1. A method for sequencing a target nucleic acid comprising the steps of:
- a) providing a set of partially single-stranded nucleic acid fragments, wherein each fragment contains a sequence that corresponds to a sequence of the target;
  
  b) hybridizing the single-stranded portions of the fragments to single-stranded portions of a set of partially double-stranded nucleic acid probes to form a set of complexes, and for each complex;
  
  i) ligating a single strand of the fragment to an adjacent single strand of the probe; and
  
  ii) extending the unligated strand of the complex by strand-displacement polymerization using the ligated strand as a template; and
  
  c) determining the sequence of the target.
- View Dependent Claims (2, 3, 4, 5, 6, 7, 8, 9, 10, 11, 12, 13, 14, 15)
- - 2. The method of claim 1 wherein the target is between about 10 to about 1,000 nucleotides in length.
  - 3. The method of claim 1 wherein the set of partially single-stranded fragments is a product of a polymerase chain reaction or an endonuclease digestion.
  - 4. The method of claim 1 wherein each set of nucleic acids comprises greater than about 10⁴different members.
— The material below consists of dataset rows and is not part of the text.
/-- The Cycle Record after a second of EXTEND: ext_done_s rises with heated_s. -/
def extendSecond (s : State) : CycleRecord :=
  { s.csq.cyc with heated := heatedAfter s, extDone := s.csq.cyc.extDone + (heatedAfter s - s.csq.cyc.heated),
                   phaseElapsed := satInc 65535 s.csq.cyc.phaseElapsed }

/-- The Cycle Record after a second of COOL: it counts while the motor turns. -/
def coolSecond (s : State) : CycleRecord :=
  { s.csq.cyc with coolElapsed := if s.ost.motor = .stopped then s.csq.cyc.coolElapsed else s.csq.cyc.coolElapsed + 1,
                   phaseElapsed := satInc 65535 s.csq.cyc.phaseElapsed }

/-- The Cycle Record after a second of GUARD: rests always count, bursts while the motor turns, and the burst
timer that reaches 0 begins the other state (R13). -/
def guardSecond (s : State) : CycleRecord :=
  let c := { s.csq.cyc with phaseElapsed := satInc 65535 s.csq.cyc.phaseElapsed }
  if s.csq.cyc.burst = .tumble ∧ s.ost.motor = .stopped then c
  else if 1 < s.csq.cyc.burstTimer then
    { c with guardRemaining := c.guardRemaining - 1, burstTimer := c.burstTimer - 1 }
  else if s.csq.cyc.burst = .rest then
    { c with guardRemaining := c.guardRemaining - 1, burst := .tumble, burstTimer := s.csq.desc.guardTumble }
  else { c with guardRemaining := c.guardRemaining - 1, burst := .rest, burstTimer := s.csq.desc.guardRest }

/-- The dry-point verdict that a second of HEAT reaches: 32 samples, the minimum heat, the quiet run, and few enough
hits, all with the second's own sample and count (R56). -/
def verdictAfter (s : State) : Verdict :=
  { full := (sampled s.dwn).window.length = 32,
    heat := s.csq.desc.minHeat ≤ heatedAfter s,
    quiet := s.csq.desc.dryRun ≤ ((sampled s.dwn).window.takeWhile (!·)).length,
    hits := (sampled s.dwn).window.countP id ≤ s.csq.desc.dryHits }

/-- The dry point is reached at this second and reported (R56, R57). -/
abbrev dryFires (s : State) : Prop := (verdictAfter s).all = true ∧ s.dwn.reported = false

/-- The Dryness Window after a second of HEAT. -/
def heatWindow (s : State) : Dryness :=
  { sampled s.dwn with verdict := verdictAfter s, reported := s.dwn.reported || (verdictAfter s).all }

/-- The cool-down is over after this second (R12). -/
abbrev coolEnds (s : State) : Prop :=
  (s.scv.exhFault = .none ∧ s.scv.refFault = false ∧ s.dwn.exh ≤ s.csq.desc.coolTarget ∧
    s.csq.desc.coolMin ≤ (coolSecond s).coolElapsed) ∨ s.csq.desc.coolMax ≤ (coolSecond s).coolElapsed

/-- A cycle state entered with the phase-change event. -/
def entered (s : State) (st : CycleState) (c : CycleRecord) : State :=
  { s with csq := { s.csq with state := st, ready := .none, cyc := c }, pnl := { s.pnl with evPhase := true } }

/-- DONE entered with an end reason and the phase-change event. -/
def ended (s : State) (reason : EndReason) (c : CycleRecord) : State :=
  entered { s with csq := { s.csq with endReason := reason } } .done { c with phase := .ended, before := .none }

/-- COOL entered from heating. -/
def cooled (s : State) (c : CycleRecord) : State :=
  entered s .cool { c with phase := .cool, phaseElapsed := 0, coolElapsed := 0 }

/-! ## Resets and the passing of time -/

/-- The door view changes from CLOSED to OPEN in the course of successive views, from the view `v` on (R128). -/
def opensIn (v : DoorView) (views : List Bool) : Prop :=
  ∃ i, ((v != .closed) :: views)[i]? = some false ∧ ((v != .closed) :: views)[i + 1]? = some true

/-- The Holdover Domain after a main-domain reset during which the door view took successive values (R126 to R128):
the last of them stands, and a change from CLOSED to OPEN has set the latch. -/
def DoorsWatched (h : Holdover) (views : List Bool) (g : Holdover) : Prop :=
  g = { h with view := g.view, doorLatch := g.doorLatch } ∧
  g.view = (match views.getLast? with | none => h.view | some true => .opened | some false => .closed) ∧
  (g.doorLatch = true ↔ h.doorLatch = true ∨ opensIn h.view views)

/-- The write pointer and the erase queue after a program, verified or not (R104, R105, R107): the pointer goes on by one
slot; past slot 63 its sector is FULL, and an ERASED next sector is opened at its slot 0; at slot 32 or beyond, the next
sector joins the queue if it is neither ERASED, ERASING nor SUSPENDED and not in it. The sector of a `halted` erase may
run on. -/
def pointerAdvanced (s t : State) (halted : Option Nat) : Prop :=
  let j := s.pjr
  let next := (j.ptrSector + 1) % 4
  let opens := j.ptrSlot = 63 ∧ j.sector next = .erased
  j.ptrSector < 4 → j.ptrSlot ≤ 63 →
    t.pjr.ptrSector = (if opens then next else j.ptrSector) ∧
    t.pjr.ptrSlot = (if opens then 0 else j.ptrSlot + 1) ∧
    (∀ q, q < 4 → halted ≠ some q → t.pjr.sector q =
      if j.ptrSlot = 63 ∧ q = j.ptrSector then .full else if opens ∧ q = next then .active else j.sector q) ∧
    t.pjr.queue = j.queue ++
      (if ¬ opens ∧ 32 ≤ j.ptrSlot + 1 ∧ j.sector next ∉ [SectorState.erased, .erasing, .suspended] ∧ next ∉ j.queue
       then [next] else [])

/-- After a program that failed in the pointer's slot there is a slot for the record again (R102, R105). -/
abbrev roomAfter (s : State) (urgent : Bool) : Prop :=
  s.pjr.ptrSlot ≤ 60 ∨ s.pjr.sector ((s.pjr.ptrSector + 1) % 4) = .erased ∨ (urgent = true ∧ s.pjr.ptrSlot ≤ 62)

/-- A crystal cycle may come in this microsecond: it is the crystal's time for it, or the crystal has been taken to
have stopped (R123, R124). -/
abbrev crystalDue (h : Holdover) : Prop := h.crystalRuns = false ∨ 15625 ≤ h.crystalPhase + 512

/-- The Holdover Domain after one microsecond, in which a crystal cycle that is due `comes` or not (R123, R124). -/
def holdoverLater (h : Holdover) (comes : Bool) : Holdover :=
  if h.powered = false then h
  else if crystalDue h ∧ comes = true then
    { h with crystalPhase := h.crystalPhase + 512 - 15625, prescaler := satInc 32767 h.prescaler,
             crystalRuns := true, crystalQuiet := 0 }
  else
    { h with crystalPhase := if crystalDue h then h.crystalPhase else h.crystalPhase + 512,
             crystalQuiet := satInc 8000 h.crystalQuiet }

/-- A frame begins by itself: a notice waits, the line is idle, and no line fault stands (R155). -/
abbrev frameBegins (p : Port) : Prop :=
  p.tx = .pending ∧ p.lineHigh = true ∧ 1146 ≤ p.idleTimer ∧ p.fault = false

/-- The port with a frame begun (R155). -/
def frameBegun (p : Port) : Port :=
  { p with tx := .sending, line := p.slot, echo := (match p.slot with | some n => noticeBytes n | none => []),
           newer := false, drives := true, sent := 0, lineHigh := false, idleTimer := 0, stuckTimer := 0,
           reader := { p.reader with last := false, before := false, place := some 0, bits := [] } }

/-- The output through the microsecond `us` of a frame: low at a bit that is zero; 19 200 bits a second (R151). -/
def drivenLow (line : Option Notice) (us : Nat) : Bool :=
  match line with
  | some n => (frameBits n)[us * 12 / 625]? == some false
  | none => false

/-- The sampling as a row leaves it that ends a character with the line at a level (log entry 15). -/
def readerAt (r : LineReader) (high : Bool) : LineReader :=
  { r with last := high, before := high, place := none, bits := [] }

/-- The sampling through a microsecond of a wire at the level `wire`, of a line last read `wasHigh` (R151, R152): 16
samples in a bit time, each of which gives the line the value of two at least of the latest three; a fall begins a
character, whose bits are read 8 samples on and every 16 from there, eleven in all, the first low. -/
def readerLater (r : LineReader) (wasHigh wire : Bool) : LineReader :=
  let high := 2 ≤ [wire, r.last, r.before].count true
  let q := { r with phase := r.phase + 192 - 625, last := wire, before := r.last }
  if r.phase + 192 < 625 then { r with phase := r.phase + 192 }
  else
    match r.place with
    | none => if wasHigh = true ∧ ¬ high then { q with place := some 0, bits := [] } else q
    | some n =>
      if n % 16 ≠ 7 then { q with place := some (n + 1) }
      else if r.bits = [] ∧ high then { q with place := none }
      else { q with place := if r.bits.length = 10 then none else some (n + 1), bits := r.bits ++ [decide high] }

/-- The level at which the line is then read. -/
def levelLater (r : LineReader) (wasHigh wire : Bool) : Bool :=
  if r.phase + 192 < 625 then wasHigh else 2 ≤ [wire, r.last, r.before].count true

/-- The port after one microsecond, in which another `pulls` the line low or not (R151, R152, R155 to R157, R159). -/
def portLater (p : Port) (warning pulls : Bool) : Port :=
  let q := if frameBegins p then frameBegun p else p
  let wire := !((if q.tx = .sending then drivenLow q.line q.sent else q.drives) || pulls)
  let high := levelLater q.reader q.lineHigh wire
  { q with drives := if q.tx = .sending then drivenLow q.line q.sent else q.drives,
           sent := if q.tx = .sending then satInc 4583 q.sent else q.sent,
           lineHigh := high, reader := readerLater q.reader q.lineHigh wire,
           idleTimer := if high then satInc 1146 q.idleTimer else 0,
           stuckTimer := if high || warning then 0 else satInc 11460 q.stuckTimer,
           backoff := q.backoff.map (· - 1), lfsr := lfsrStep q.lfsr }

/-! ## Layouts -/

/-- The number whose bit `i` is the `i`-th flag. -/
def flags : List Bool → Nat
  | [] => 0
  | b :: rest => (if b then 1 else 0) + 2 * flags rest

/-- Fields of bytes, each an offset, a width and a value, stand where they say, least significant byte first. -/
def LaidOut (bs : List Byte) (fields : List (Nat × Nat × Nat)) : Prop :=
  ∀ off w v, (off, w, v) ∈ fields → fieldAt bs off w = v % 256 ^ w

/-- The number of a phase in the table of R193. -/
def phaseNumber (p : Phase) : Nat := [Phase.none, .heat, .extend, .cool, .guard, .paused, .ended].idxOf p

/-- The number of a cycle state in the table of R193. -/
def cycleNumber (x : CycleState) : Nat :=
  [CycleState.config, .idle, .heat, .extend, .cool, .guard, .paused, .loss, .holdoverWait, .planning, .planReady,
    .done, .abandoned].idxOf x

/-- The number of a record kind (R192). -/
def kindNumber (k : RecordKind) : Nat :=
  1 + [RecordKind.start, .progress, .phase, .loss, .resume, .finish].idxOf k

/-- The reason flags (R192). -/
def reasonFlags (r : Reasons) : Nat :=
  flags [r.heatLimit, r.sensorFault, r.airflowFault, r.cancelled, r.doorEnd, r.journalFault]

/-- A Cycle Record's fields from cycle id to guard_remaining_s, from byte `o` (R192). -/
def cycleFields (o : Nat) (c : CycleRecord) : List (Nat × Nat × Nat) :=
  [(o, 2, c.cycleId), (o + 2, 1, phaseNumber c.phase), (o + 3, 1, phaseNumber c.before),
   (o + 4, 1, [Burst.rest, .tumble].idxOf c.burst), (o + 5, 2, c.burstTimer), (o + 7, 2, c.heated),
   (o + 9, 2, c.phaseElapsed), (o + 11, 2, c.tDry), (o + 13, 2, c.extTotal), (o + 15, 2, c.extDone),
   (o + 17, 2, c.coolElapsed), (o + 19, 2, c.guardRemaining)]

/-- A Cycle Descriptor's fields from byte `o` (R192). -/
def descriptorFields (o : Nat) (d : Descriptor) : List (Nat × Nat × Nat) :=
  [(o, 1, d.x), (o + 1, 2, d.minHeat), (o + 3, 2, d.maxHeat), (o + 5, 1, d.exhLimit), (o + 6, 1, d.coolTarget),
   (o + 7, 2, d.coolMin), (o + 9, 2, d.coolMax), (o + 11, 2, d.guardTotal), (o + 13, 2, d.guardRest),
   (o + 15, 1, d.guardTumble), (o + 16, 2, d.guardResumeMin), (o + 18, 1, d.stages), (o + 19, 1, d.dryRun),
   (o + 20, 1, d.dryHits), (o + 21, 2, d.wetThreshold)]

/-- A journal record's fields, of the bytes before the CRC-16 (R192). -/
def recordFields (r : Record) : List (Nat × Nat × Nat) :=
  [(0, 4, r.sequence), (4, 4, r.stamp), (8, 1, kindNumber r.kind),
   (9, 1, [EndReason.none, .complete, .cancelled, .doorEnd, .declined, .hostReset, .abandoned].idxOf r.endReason),
   (31, 1, r.exh), (32, 1, r.inl), (33, 1, reasonFlags r.cyc.reasons), (57, 5, 0)]
    ++ cycleFields 10 r.cyc ++ descriptorFields 34 r.desc

/-- The seven data bytes of a notice before its CRC-8 (R193). -/
def noticeFields (n : Notice) : List (Nat × Nat × Nat) :=
  [(0, 1, n.id + 32 * (if n.farewell then 2 else 1)), (1, 1, n.held), (2, 1, n.want + 64 * flags [n.resume]),
   (3, 2, n.key), (5, 1, n.budget), (6, 1, n.phase)]

/-- A channel record's fields from byte `o` of the status (R194). -/
def channelFields (o : Nat) (r : ChannelRecord) : List (Nat × Nat × Nat) :=
  [(o, 1, flags [r.periodMode, r.oscillation]), (o + 1, 3, r.count), (o + 4, 2, r.period), (o + 6, 2, r.ref),
   (o + 8, 2, r.w), (o + 10, 1, r.results)]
  - 5. The method of claim 1 wherein the single-stranded portion of each probe contains a variable sequence.
  - 6. The method of claim 1 wherein the fragments or the probes are attached to a solid support.
  - 7. The method of claim 1 wherein the nucleic acids are DNA, RNA, PNA or modifications or combinations thereof.
  - 8. The method of claim 1 wherein the fragments or the probes are dephosphorylated by treatment with a phosphatase prior to hybridization.
  - 9. The method of claim 1 wherein each probe is between about 10 to about 50 nucleotides in length.
  - 10. The method of claim 1 wherein the double-stranded regions of the probes contain the same sequence for each probe of the set.
  - 11. The method of claim 1 wherein polymerization incorporates mass-modifying nucleotides into the extended strand.
  - 12. The method of claim 1 wherein polymerization incorporates dNTPs and ddNTPs into the extended strand.
  - 13. The method of claim 12 wherein a plurality of extended strands comprise a nested set.
  - 14. The method of claim 1 wherein a plurality of extended strands comprise about 0.1 femtomole to about 1.0 nanomole of nucleic acid.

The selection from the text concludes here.